Etc.: Tolkien's names, Pullman's grimly good

Tolkien's monogram, and Tolkien Estate trademark WHAT'S IN A NAME: Just some trivia for the end of the weekend about J.R.R. Tolkien's interest in the late, great storyteller Snorri Sturluson.

Nancy Marie Brown's new book on the Viking chronicler (featured in a previous post at Call of the Siren) who gave us stories of Odin, Thor & Company also recalled her shock as she flipped through the pages of Snorri's Prose Edda.

Brown couldn't believe her eyes: There, on the page, was a listing of the names of Gandalf as well as that courageous, merry band of dwarves that traveled far and wide in order to battle the dragon Smaug. The list was written more than seven centuries before Tolkien penned "The Hobbit."

Here's that passage from Snorri:

Then all the powerful gods went

to their thrones of fate,

the most sacred gods, and

decided among themselves

that a troop of dwarves

should be created...

Nyi, Nidi,

Nordri, Sudri,

Austri, Vestri,

Althjolf, Dvalin,

Nar, Nain,

Niping, Dain,

Bifur, Bafur,

Bombor, Nori,

Ori, Onar,

Oin, Modvitnir,

Vig and Gandalf,

Vindalf, Thorin,

Fili, Kili....

(taken from Penguin Classics' edition of the Prose Edda, translated by Jesse Byock)

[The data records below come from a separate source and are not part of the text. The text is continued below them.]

-- ==== Sys2Proof/Machine/Queue.lean ====
section
/-!
DEFINITION. Engine queues (R61 to R92): rings and appends, the head, waits, checks, start, completion, signals, halts and
queue actions.  The units' chapters supply, for each opcode, its checks and what its start does (`CmdSpec`).
-/
namespace Sys2Proof.Machine

/-- The queue with id `q`. -/
def Chan.queue (c : Chan) (q : Nat) : Queue := tget (fun _ => {}) c.queues q

/-- The queue with id `q` replaced. -/
def Chan.setQueue (c : Chan) (q : Nat) (x : Queue) : Chan :=
  (c.withQueues (tput (fun _ => {}) c.queues q x))

/-- The queue with id `q` changed. -/
def Chan.onQueue (c : Chan) (q : Nat) (f : Queue → Queue) : Chan := c.setQueue q (f (c.queue q))

/-- The QID byte of an event: 0x80 + c for the host queue (R433). -/
def Chan.qidByte (c : Chan) (q : Nat) : Nat := if q = 0x80 then 0x80 + c.num else q

/-- A record of a queue's executor (Table 3-11): the host queue's is the host-port die's (R433, R544). -/
def Chan.qEv (c : Chan) (q code sev detail : Nat) : Chan :=
  if q = 0x80 then c.hpdEv (blockOfQ q) code sev detail else c.ev (blockOfQ q) code sev detail

def Chan.qBase (c : Chan) (q : Nat) : Nat := c.gf (Q_BASE.ADDR q) * 64
def Chan.qDepth (c : Chan) (q : Nat) : Nat := c.gf (Q_DEPTH.DEPTH q)

/-- Occupied slots of a ring. -/
def Queue.fill (x : Queue) : Nat := x.ents.foldl (fun n e => n + e.n) 0

/-- Started commands that have neither completed nor failed. -/
def Queue.busy (x : Queue) : Nat := (x.started.filter (fun h => h.st = .running)).length

/-- The oldest started command that has failed: it is the head again (R82). -/
def Queue.failed? (x : Queue) : Option Started := x.started.find? (fun h => h.st = .failed)

/-- The first ring entry not yet started. -/
def Queue.next? (x : Queue) : Option Ent := x.ents.find? (fun e => !e.started && !e.consumed)

/-! ### Rings (R62, R63) -/

/-- The bytes of `n` slots from slot `i`, wrapping from the last slot to slot 0. -/
def ringAddr (base depth slot : Nat) : Nat := base + 64 * (slot % depth)

/-- Slots written into the ring, one after another. -/
def Chan.ringPut (c : Chan) (base depth : Nat) : Nat → Nat → List Byte → Chan
  | 0, _, _ => c
  | n + 1, slot, raw =>
    Chan.ringPut (c.store (ringAddr base depth slot) (raw.take 64)).2 base depth n (slot + 1) (raw.drop 64)

/-- Slots read from the ring: `none` when a codeword is uncorrectable. -/
def Chan.ringGet (c : Chan) (base depth : Nat) : Nat → Nat → Option (List Byte) × Chan
  | 0, _ => (some [], c)
  | n + 1, slot =>
    match c.load (ringAddr base depth slot) 64 with
    | (none, c) => (none, c)
    | (some b, c) =>
      match Chan.ringGet c base depth n (slot + 1) with
      | (some r, c) => (some (b ++ r), c)
      | (none, c) => (none, c)

/-- Slots that a command takes. -/
def slotsOf (raw : List Byte) : Nat := if extOf raw then 4 else 1

/-- Are there free slots for the command in the bound queue `q`? -/
def Chan.canAppend (c : Chan) (q : Nat) (raw : List Byte) : Bool :=
  c.qDepth q != 0 && (c.queue q).fill + slotsOf raw ≤ c.qDepth q

/-- An append at the tail (R63); an idle bound queue starts running (Table 3-2), and the channel leaves IDLE (R223). -/
def Chan.append (c : Chan) (q : Nat) (raw : List Byte) (launch : Option Nat) : Chan :=
  let x := c.queue q
  let n := slotsOf raw
  let d := c.qDepth q
  let raw := (raw ++ leBytes 256 0).take (64 * n)
  let c := c.ringPut (c.qBase q) d n x.tail raw
  let c := if q ≠ 0x80 ∧ c.gf HR_PSTATE.CUR = 1 then c.sf HR_PSTATE.CUR 0 else c
  c.setQueue q { x with
    ents := x.ents ++ [{ seq := x.nseq, slot := x.tail, n := n, launch := launch, started := false, consumed := false }]
    nseq := x.nseq + 1
    tail := (x.tail + n) % d
    st := if x.st = .idle then .running else x.st }

/-- A producer appends, or waits for free slots; nothing is dropped (R63). -/
def Chan.push (c : Chan) (q : Nat) (raw : List Byte) (launch core fwd : Option Nat) : Chan :=
  if c.canAppend q raw then c.append q raw launch
  else (c.withWaiting (c.waiting ++ [{ q := q, raw := raw, launch := launch, core := core, fwd := fwd }]))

So, the great Tolkien wasn't smart enough to invent names on his own?

If you've read any of the great Tolkien scholars, like Tom Shippey, you know the answer: The great inventor of Middle Earth (Midgard, in Snorri's epic) wanted to root his saga in older Western traditions. It increased his cycle's mythic reality. Instead of being an isolated, separate invention, his tales would belong to the great web of historical legend ... and live forever. He wasn't unoriginal -- he was aiming for immortality.

GRIMLY GOOD: Philip Pullman, the epic storyteller behind "The Golden Compass" and the rest of the "His Dark Materials" stories, has retold the stories of the Brothers Grimm in a new edition. A friend, Mindy Farabee, has written a review of the book for the Los Angeles Times that's definitely worth checking out.

P.S.: On hobbit heroism

The epics of old weren't just good fireside entertainment: They were instructive. The stories of the Bible, the Trojan War, the founding of Rome, the ring of the Nibelung, the British warrior-king Arthur presented listeners with stories of the origins of the world, the history of their people, or just examples of heroism, of how to act nobly and true. (Think of all those sweaty, bloodthirsty knights who learned to calm down and act chivalrous because of Arthurian legend.)

Which is what Noble Smith's book about the Shire and the halflings who live there (described in my previous post) manages to do, in its own way. That's something I forgot to mention before, and that I felt deserved a post-script item. Smith's book draws on the courage of characters like Frodo Baggins to teach us all how to be.  (Of course, if I were sitting by a fire right now, I'd probably want to hear Tolkien's original stories instead of an explanation of them.) He does an expert job of balancing accessibility with details that any serious Tolkien fan will appreciate.